I’m a gadget nut, and have bought both a Kindle Fire (KF) and Nook Tablet (NT) after receiving spousal approval. (He’s angling for a Macbook Air upgrade in the near future, so letting me get a couple cheap tablets paves the way for my approving that…). I’m quite happy with both of them, and think either one is more capable than many reviewers are giving them credit for.  (I also own an iPad 2, so am familiar with the “gold standard” of tablets.)  I think either one can be a great choice for someone looking for a capable tablet/e-reader on a budget.  I’m really liking the 7″ form factor and may be using one or both of these more than the iPad 2 simply because either is so much easier to hold for long periods, and the smaller screen bothers me less than I initially thought it would.

Significant differences

There are already several articles comparing and contrasting these two devices, and I’m not going to do the usual spec and storage compare/contrast they’ve all beaten to death. Rather, I’d like to discuss some significant differences I’ve seen that other reviewers either don’t mention at all, or don’t go into enough detail.

Do you like your screens warm or cool?

Some reviewers preferred the NT screen, others found them fairly equivalent. What no one mentions is that the NT has a much “warmer” screen than the KF. If you have a newer TV then it probably has color settings that let you pick a warmer or cooler look to it.  A warmer display has more of a yellowish tint to it, and a cooler display has a bluish tint. When placing the two side-by-side the difference is very noticeable.  Whites on the NT look much more like an off-white in comparison to the brighter/bluish white of the KF.

In most situations I prefer the NT screen’s warmer tones (and darker blacks), but anyone with a preference for a cooler palette would definitely prefer the KF.

Do you like your fonts anti-aliased?

Most reviewers say the NT has sharper text when reading books, and that is definitely true. BUT, I find myself preferring the fonts on the KF. It’s clear when comparing them side-by-side that the KF is applying heavier anti-aliasing to its fonts, which leads to the slightly “fuzzier” look to the letters, but it also makes the type look smoother and in my eyes more pleasant to look at. Yes the letters on the NT are sharper, but there’s also a little bit of “lumpiness” to them that I find unattractive.  Some fonts are better/worse than others, but initially I like the KF fonts more.

I’m not sure which will be easier on the eyes over the long-haul, but I was surprised to find myself preferring the smoother KF fonts over the sharper but less attractive NT ones.  Having said that, this is clearly a personal preference, so if you want razor sharp text then the NT is definitely the better choice for you.
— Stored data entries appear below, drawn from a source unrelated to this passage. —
-- ==== Sys2Proof/Machine/State.lean ====
section
/-!
DEFINITION. The state of one WD-9648 module: every piece of state the manual gives it, as plain data, and the state
right after reset. Tables are sparse (Map); an unlisted key reads as the default its accessor in Machine/Ops.lean names.
Groups, teams, plots, operations, commands and messages are listed under unique numbers that the device hands out.
-/
namespace Sys2Proof.Machine

/-- Why a step can stop. `noIssuingPath`: an instruction was executed while no path stands at the issue stage
(State.cur is empty or names no live group). The device never does this: an instruction exists only at a path (R246).
Raised by every instruction of the opcode map, never by a device event. Safe. -/
inductive Fault where
  | noIssuingPath
  deriving DecidableEq, Repr

/-- Why an instruction has no meaning. `notModelled`: its arm has not been written. Safe. -/
inductive Refusal where
  | notModelled (mnemonic : String)
  deriving DecidableEq, Repr

/-- The memory spaces that have homes (R10, R188), and the two other structures whose cells ECC protects (R136): tile
memory and the slots of queue SRAM. -/
inductive Space where
  | scratch
  | team
  | hbm
  | tile
  | slot
  deriving DecidableEq, Repr

/-- The fault and trap classes of R303 that carry a record. -/
inductive FaultClass where
  | illegalInstruction
  | reservedOperandCode
  | illegalOperand
  | operandNotReady
  | misalignedBranchTarget
  | roleViolation
  | witnessOperand
  | witnessDomain
  | witnessCombine
  | queueHandle
  | queueRights
  | outOfPartition
  | teamMemoryAddress
  | misalignment
  | format
  | travelMode
  | callDepth
  | copyTranslation
  | copyProtection
  | codeTranslation
  | codeProtection
  | queueRefusal
  | arrivalSpill
  | datapath
  | uncorrectableEcc
  | trap
  | bkpt
  | launchRefused
  deriving DecidableEq, Repr

/-- What a check that fails reports (R303): the class with its record's class-specific fields and failing lanes. -/
structure FaultInfo where
  cls : FaultClass
  sub : Nat := 0
  addr : Nat := 0
  aux : Nat := 0
  lanes : Lanes := 0
  imm : Nat := 0
  deriving DecidableEq, Repr

/-- The instruction a record or an operation names: its address, clause, index, first word and active lanes (R304). -/
structure InsInfo where
  pc : Nat := 0
  clause : Nat := 0
  cpos : Nat := 0
  word : Nat := 0
  lanes : Lanes := 0
  deriving DecidableEq, Repr

/-- An asynchronous or fatal fault waiting for its delivery (R305), with the die clock of its detection and whether it is delivered in this
clock, and whether a saved group's record names it (R312); also a trap that waits for the clock's second path. -/
structure PendingFault where
  info : FaultInfo
  ins : InsInfo
  since : Nat
  due : Bool := false
  inArea : Bool := false
  deriving DecidableEq, Repr

/-- The Park reasons of a thread (R298, R277, R253), each with what the wake-up test needs. -/
inductive Park where
  | none
  | ring (k : Nat) (full : Bool) (ph : Bool) (idx : Nat)
  | barrier (plot : Bool) (id : Nat) (phase : Bool)
  | witness (w : Wit) (set : Nat)
  | queue (op : Nat)
  | regroup (addr : Nat)
  | depart
  | join (addr : Nat) (since : Nat) (bound : Nat)
  deriving DecidableEq, Repr

/-- Why a path's next instruction cannot issue though its threads are not parked (R298 and the causes of R297 that
keep the group active). -/
inductive Stall where
  | none
  | flagFull (cf : Nat)
  | copyEngine (entry : Bool)
  | rangeEntry (lo hi : Nat) (sp : Space) (wr : Bool)
  | rcfg (k base geom : Nat)
  | sleepers (port : Nat)
  | retention (port : Nat) (bytes : Nat)
  | lineRequests (n : Nat)
  | superseded
  | register (n : Nat)
  | tickets (n : Nat)
  | array
  | follower
  | followerRange (lo hi : Nat)
  | retAddr
  | handle (h : Nat)
  | homeLead
  | teamOrder
  deriving DecidableEq, Repr
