def execIaddShort (l : BitVec 1) (sl d : BitVec 5) (s : State) : Out := shortInt l sl d (fun x y => x + y) s (carryAdd d.toNat (shortSource l sl))
def execIsubShort (l : BitVec 1) (sl d : BitVec 5) (s : State) : Out := shortInt l sl d (fun x y => x - y) s (carrySub d.toNat (shortSource l sl))
def execImulShort (l : BitVec 1) (sl d : BitVec 5) (s : State) : Out := shortInt l sl d (fun x y => x * y) s (carryMul d.toNat (shortSource l sl) mulHighUnsigned)
def execAndShort (l : BitVec 1) (sl d : BitVec 5) (s : State) : Out := shortInt l sl d (fun x y => x &&& y) s
def execOrShort (l : BitVec 1) (sl d : BitVec 5) (s : State) : Out := shortInt l sl d (fun x y => x ||| y) s
def execXorShort (l : BitVec 1) (sl d : BitVec 5) (s : State) : Out := shortInt l sl d (fun x y => x ^^^ y) s
def execShlShort (l : BitVec 1) (sl d : BitVec 5) (s : State) : Out := shortInt l sl d (shiftLeft) s
def execShrlShort (l : BitVec 1) (sl d : BitVec 5) (s : State) : Out := shortInt l sl d (shiftRight) s
def execShraShort (l : BitVec 1) (sl d : BitVec 5) (s : State) : Out := shortInt l sl d (shiftRightArith) s

/-! ### FP32 operations (R140) -/

/-- An FP32 function of two operands under the group's mode. -/
def fpOp (f : RMode → Nat → Nat → Nat × FFlags) (g : Group) (x y : Word) : Word × FFlags :=
  let r := f (RMode.ofCode g.rmode) x.toNat y.toNat
  (BitVec.ofNat 32 r.1, r.2)

def execFaddShort (l : BitVec 1) (sl d : BitVec 5) (s : State) : Out := shortOp l sl d (fpOp (fp32.add)) s .significands
def execFsubShort (l : BitVec 1) (sl d : BitVec 5) (s : State) : Out := shortOp l sl d (fpOp (fp32.sub)) s .significands
def execFmulShort (l : BitVec 1) (sl d : BitVec 5) (s : State) : Out := shortOp l sl d (fpOp (fp32.mul)) s .significands
def execFmaxShort (l : BitVec 1) (sl d : BitVec 5) (s : State) : Out := shortOp l sl d (fpOp (fun _ => fp32.minMax true)) s
def execFminShort (l : BitVec 1) (sl d : BitVec 5) (s : State) : Out := shortOp l sl d (fpOp (fun _ => fp32.minMax false)) s

/-- NOP (R26): no effect; it counts as an instruction. -/
def execNop (s : State) : Out := atIssue s fun c g => issueIns s c g {} none none none none id

def execIadd (g : BitVec 3) (b a d : BitVec 7) (s : State) : Out := v3Int g.toNat b.toNat a.toNat d.toNat (fun x y => x + y) s (carryAdd a.toNat b.toNat)
def execIsub (g : BitVec 3) (b a d : BitVec 7) (s : State) : Out := v3Int g.toNat b.toNat a.toNat d.toNat (fun x y => x - y) s (carrySub a.toNat b.toNat)
def execImul (g : BitVec 3) (b a d : BitVec 7) (s : State) : Out := v3Int g.toNat b.toNat a.toNat d.toNat (fun x y => x * y) s (carryMul a.toNat b.toNat mulHighUnsigned)
def execImulhs (g : BitVec 3) (b a d : BitVec 7) (s : State) : Out := v3Int g.toNat b.toNat a.toNat d.toNat (mulHighSigned) s (carryMulSigned a.toNat b.toNat)
def execImulhn (g : BitVec 3) (b a d : BitVec 7) (s : State) : Out := v3Int g.toNat b.toNat a.toNat d.toNat (mulHighUnsigned) s (carryMul a.toNat b.toNat (fun x y => x * y))
def execImins (g : BitVec 3) (b a d : BitVec 7) (s : State) : Out := v3Int g.toNat b.toNat a.toNat d.toNat (fun x y => if x.toInt ≤ y.toInt then x else y) s
def execImaxs (g : BitVec 3) (b a d : BitVec 7) (s : State) : Out := v3Int g.toNat b.toNat a.toNat d.toNat (fun x y => if x.toInt ≤ y.toInt then y else x) s
def execIminn (g : BitVec 3) (b a d : BitVec 7) (s : State) : Out := v3Int g.toNat b.toNat a.toNat d.toNat (fun x y => if x.toNat ≤ y.toNat then x else y) s
def execImaxn (g : BitVec 3) (b a d : BitVec 7) (s : State) : Out := v3Int g.toNat b.toNat a.toNat d.toNat (fun x y => if x.toNat ≤ y.toNat then y else x) s
def execAnd (g : BitVec 3) (b a d : BitVec 7) (s : State) : Out := v3Int g.toNat b.toNat a.toNat d.toNat (fun x y => x &&& y) s
def execOr (g : BitVec 3) (b a d : BitVec 7) (s : State) : Out := v3Int g.toNat b.toNat a.toNat d.toNat (fun x y => x ||| y) s
def execXor (g : BitVec 3) (b a d : BitVec 7) (s : State) : Out := v3Int g.toNat b.toNat a.toNat d.toNat (fun x y => x ^^^ y) s
def execAndn (g : BitVec 3) (b a d : BitVec 7) (s : State) : Out := v3Int g.toNat b.toNat a.toNat d.toNat (fun x y => x &&& ~~~ y) s
def execShl (g : BitVec 3) (b a d : BitVec 7) (s : State) : Out := v3Int g.toNat b.toNat a.toNat d.toNat (shiftLeft) s
def execShrl (g : BitVec 3) (b a d : BitVec 7) (s : State) : Out := v3Int g.toNat b.toNat a.toNat d.toNat (shiftRight) s
def execShra (g : BitVec 3) (b a d : BitVec 7) (s : State) : Out := v3Int g.toNat b.toNat a.toNat d.toNat (shiftRightArith) s
def execRotl (g : BitVec 3) (b a d : BitVec 7) (s : State) : Out := v3Int g.toNat b.toNat a.toNat d.toNat (fun x y => x.rotateLeft (y.toNat % 32)) s
def execIabsd (g : BitVec 3) (b a d : BitVec 7) (s : State) : Out := v3Int g.toNat b.toNat a.toNat d.toNat (absDiff) s

def execFadd (g : BitVec 3) (b a d : BitVec 7) (s : State) : Out := v3 g.toNat b.toNat a.toNat d.toNat (fpOp (fp32.add)) s .significands
def execFsub (g : BitVec 3) (b a d : BitVec 7) (s : State) : Out := v3 g.toNat b.toNat a.toNat d.toNat (fpOp (fp32.sub)) s .significands
def execFmul (g : BitVec 3) (b a d : BitVec 7) (s : State) : Out := v3 g.toNat b.toNat a.toNat d.toNat (fpOp (fp32.mul)) s .significands
def execFmin (g : BitVec 3) (b a d : BitVec 7) (s : State) : Out := v3 g.toNat b.toNat a.toNat d.toNat (fpOp (fun _ => fp32.minMax false)) s
def execFmax (g : BitVec 3) (b a d : BitVec 7) (s : State) : Out := v3 g.toNat b.toNat a.toNat d.toNat (fpOp (fun _ => fp32.minMax true)) s

/-- A V3 instruction that also reads its destination as an accumulator (R138). -/
def v3Acc (guard b a d : Nat) (f : Group → Word → Word → Word → Word × FFlags) (s : State) : Out :=
  laneOp s guard d { reads := [a, b, d], first := relOf a, second := relOf b } none none none
    (fun g r l => f g (r.read d l) (r.read a l) (r.read b l)) 4 .significands

/-- FMAC: d + a × b with one rounding (R140). -/
def execFmac (g : BitVec 3) (b a d : BitVec 7) (s : State) : Out :=
  v3Acc g.toNat b.toNat a.toNat d.toNat (fun gr z x y =>
    let r := fp32.fma (RMode.ofCode gr.rmode) z.toNat x.toNat y.toNat
    (BitVec.ofNat 32 r.1, r.2)) s

def execFcpys (g : BitVec 3) (b a d : BitVec 7) (s : State) : Out :=
  v3Int g.toNat b.toNat a.toNat d.toNat (fun x y => (x &&& 0x7FFFFFFF) ||| (y &&& 0x80000000)) s

def execFscale (g : BitVec 3) (b a d : BitVec 7) (s : State) : Out :=
  v3 g.toNat b.toNat a.toNat d.toNat (fun gr x y =>
    let r := fp32.scale (RMode.ofCode gr.rmode) x.toNat y.toInt
    (BitVec.ofNat 32 r.1, r.2)) s

/-! ### Packed 16-bit operations (R51, R141) -/

/-- Two 16-bit results packed into one element, with the OR of their flags. -/
def pack16 (lo hi : Nat × FFlags) : Word × FFlags := (BitVec.ofNat 32 (lo.1 % 65536 + 65536 * (hi.1 % 65536)), lo.2 ||| hi.2)
def half0 (x : Word) : Nat := x.toNat % 65536
def half1 (x : Word) : Nat := x.toNat / 65536

def packedOp (f : RMode → Nat → Nat → Nat × FFlags) (g : Group) (x y : Word) : Word × FFlags :=
  let m := RMode.ofCode g.rmode
  pack16 (f m (half0 x) (half0 y)) (f m (half1 x) (half1 y))

def packedMac (fm : Fmt) (g : Group) (z x y : Word) : Word × FFlags :=
  let m := RMode.ofCode g.rmode
  pack16 (fm.fma m (half0 z) (half0 x) (half0 y)) (fm.fma m (half1 z) (half1 x) (half1 y))

def execHadd2 (g : BitVec 3) (b a d : BitVec 7) (s : State) : Out := v3 g.toNat b.toNat a.toNat d.toNat (packedOp (fp16.add)) s .significands
def execHsub2 (g : BitVec 3) (b a d : BitVec 7) (s : State) : Out := v3 g.toNat b.toNat a.toNat d.toNat (packedOp (fp16.sub)) s .significands
def execHmul2 (g : BitVec 3) (b a d : BitVec 7) (s : State) : Out := v3 g.toNat b.toNat a.toNat d.toNat (packedOp (fp16.mul)) s .significands
def execHmin2 (g : BitVec 3) (b a d : BitVec 7) (s : State) : Out := v3 g.toNat b.toNat a.toNat d.toNat (packedOp (fun _ => fp16.minMax false)) s
def execHmax2 (g : BitVec 3) (b a d : BitVec 7) (s : State) : Out := v3 g.toNat b.toNat a.toNat d.toNat (packedOp (fun _ => fp16.minMax true)) s
def execHfmac2 (g : BitVec 3) (b a d : BitVec 7) (s : State) : Out := v3Acc g.toNat b.toNat a.toNat d.toNat (packedMac fp16) s
def execBadd2 (g : BitVec 3) (b a d : BitVec 7) (s : State) : Out := v3 g.toNat b.toNat a.toNat d.toNat (packedOp (bf16.add)) s .significands
def execBsub2 (g : BitVec 3) (b a d : BitVec 7) (s : State) : Out := v3 g.toNat b.toNat a.toNat d.toNat (packedOp (bf16.sub)) s .significands
def execBmul2 (g : BitVec 3) (b a d : BitVec 7) (s : State) : Out := v3 g.toNat b.toNat a.toNat d.toNat (packedOp (bf16.mul)) s .significands
def execBmin2 (g : BitVec 3) (b a d : BitVec 7) (s : State) : Out := v3 g.toNat b.toNat a.toNat d.toNat (packedOp (fun _ => bf16.minMax false)) s
def execBmax2 (g : BitVec 3) (b a d : BitVec 7) (s : State) : Out := v3 g.toNat b.toNat a.toNat d.toNat (packedOp (fun _ => bf16.minMax true)) s
def execBfmac2 (g : BitVec 3) (b a d : BitVec 7) (s : State) : Out := v3Acc g.toNat b.toNat a.toNat d.toNat (packedMac bf16) s

/-! ### Selection and byte permutation (R142, R143) -/

/-- SEL: g selects a source in every active lane. -/
def execSel (g : BitVec 3) (b a d : BitVec 7) (s : State) : Out :=
  laneOp s 0 d.toNat { reads := [a.toNat, b.toNat], preds := [g.toNat], first := relOf a.toNat, second := relOf b.toNat } none none none
    (fun _ r l => (if r.predAt g.toNat l then r.read a.toNat l else r.read b.toNat l, 0)) 2
    (.rule (fun r l => if r.predAt g.toNat l then r.residue a.toNat l else r.residue b.toNat l))

/-- Byte k of the result: byte sel of the eight, or its sign (R143). -/
def permByte (x : Nat) (sel : Nat) : Nat :=
  let y := x / 256 ^ (sel % 8) % 256
  if sel / 8 % 2 = 1 then (if y ≥ 128 then 255 else 0) else y

def permute (sel lo hi : Word) : Word :=
  let x := lo.toNat + 2 ^ 32 * hi.toNat
  BitVec.ofNat 32 (permByte x (sel.toNat % 16) + 256 * permByte x (sel.toNat / 16 % 16) +
    65536 * permByte x (sel.toNat / 256 % 16) + 16777216 * permByte x (sel.toNat / 4096 % 16))

/-- PRMT reads its selector through vd, which may not be 104 or 105. -/
def execPrmt (g : BitVec 3) (b a d : BitVec 7) (s : State) : Out :=
  laneOp s g.toNat d.toNat { reads := [a.toNat, b.toNat, d.toNat], first := relOf a.toNat, second := relOf b.toNat } none
    (failIf (decide (d.toNat = 104 ∨ d.toNat = 105)) illegalOperand) none
    (fun _ r l => (permute (r.read d.toNat l) (r.read a.toNat l) (r.read b.toNat l), 0))

/-! ### Immediate forms (R144) -/

def vi (a d : Nat) (f : Word → Word) (s : State) (carry : Carry := .fresh) : Out :=
  laneOp s 0 d { reads := [a], first := relOf a } none none none (fun _ r l => (f (r.read a l), 0)) 2 carry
While on the subject of readability, I like to choose a sepia-colored background while reading books to keep things easier on my eyes (along with lowered brightness). Here too I prefer the KF’s choice of color. It has a much more muted and soft yellow background, whereas the “sepia” setting on the NT is really really YELLOW. I find myself using the ”butter” setting, which is a slightly off-white. The KF’s yellow background is halfway between the “sepia” and “butter” choices on the NT, which for me is the sweet spot.

On the other hand, I like the UI for the NT when it comes to reading books. It’s obviously more mature than the KF’s, and to my eyes more elegant and polished. The “Nook Friends” social stuff is a pleasant touch, but unfortunately my other friends that are on it haven’t done much in a year or so with it, so I don’t know how much I’ll be using it.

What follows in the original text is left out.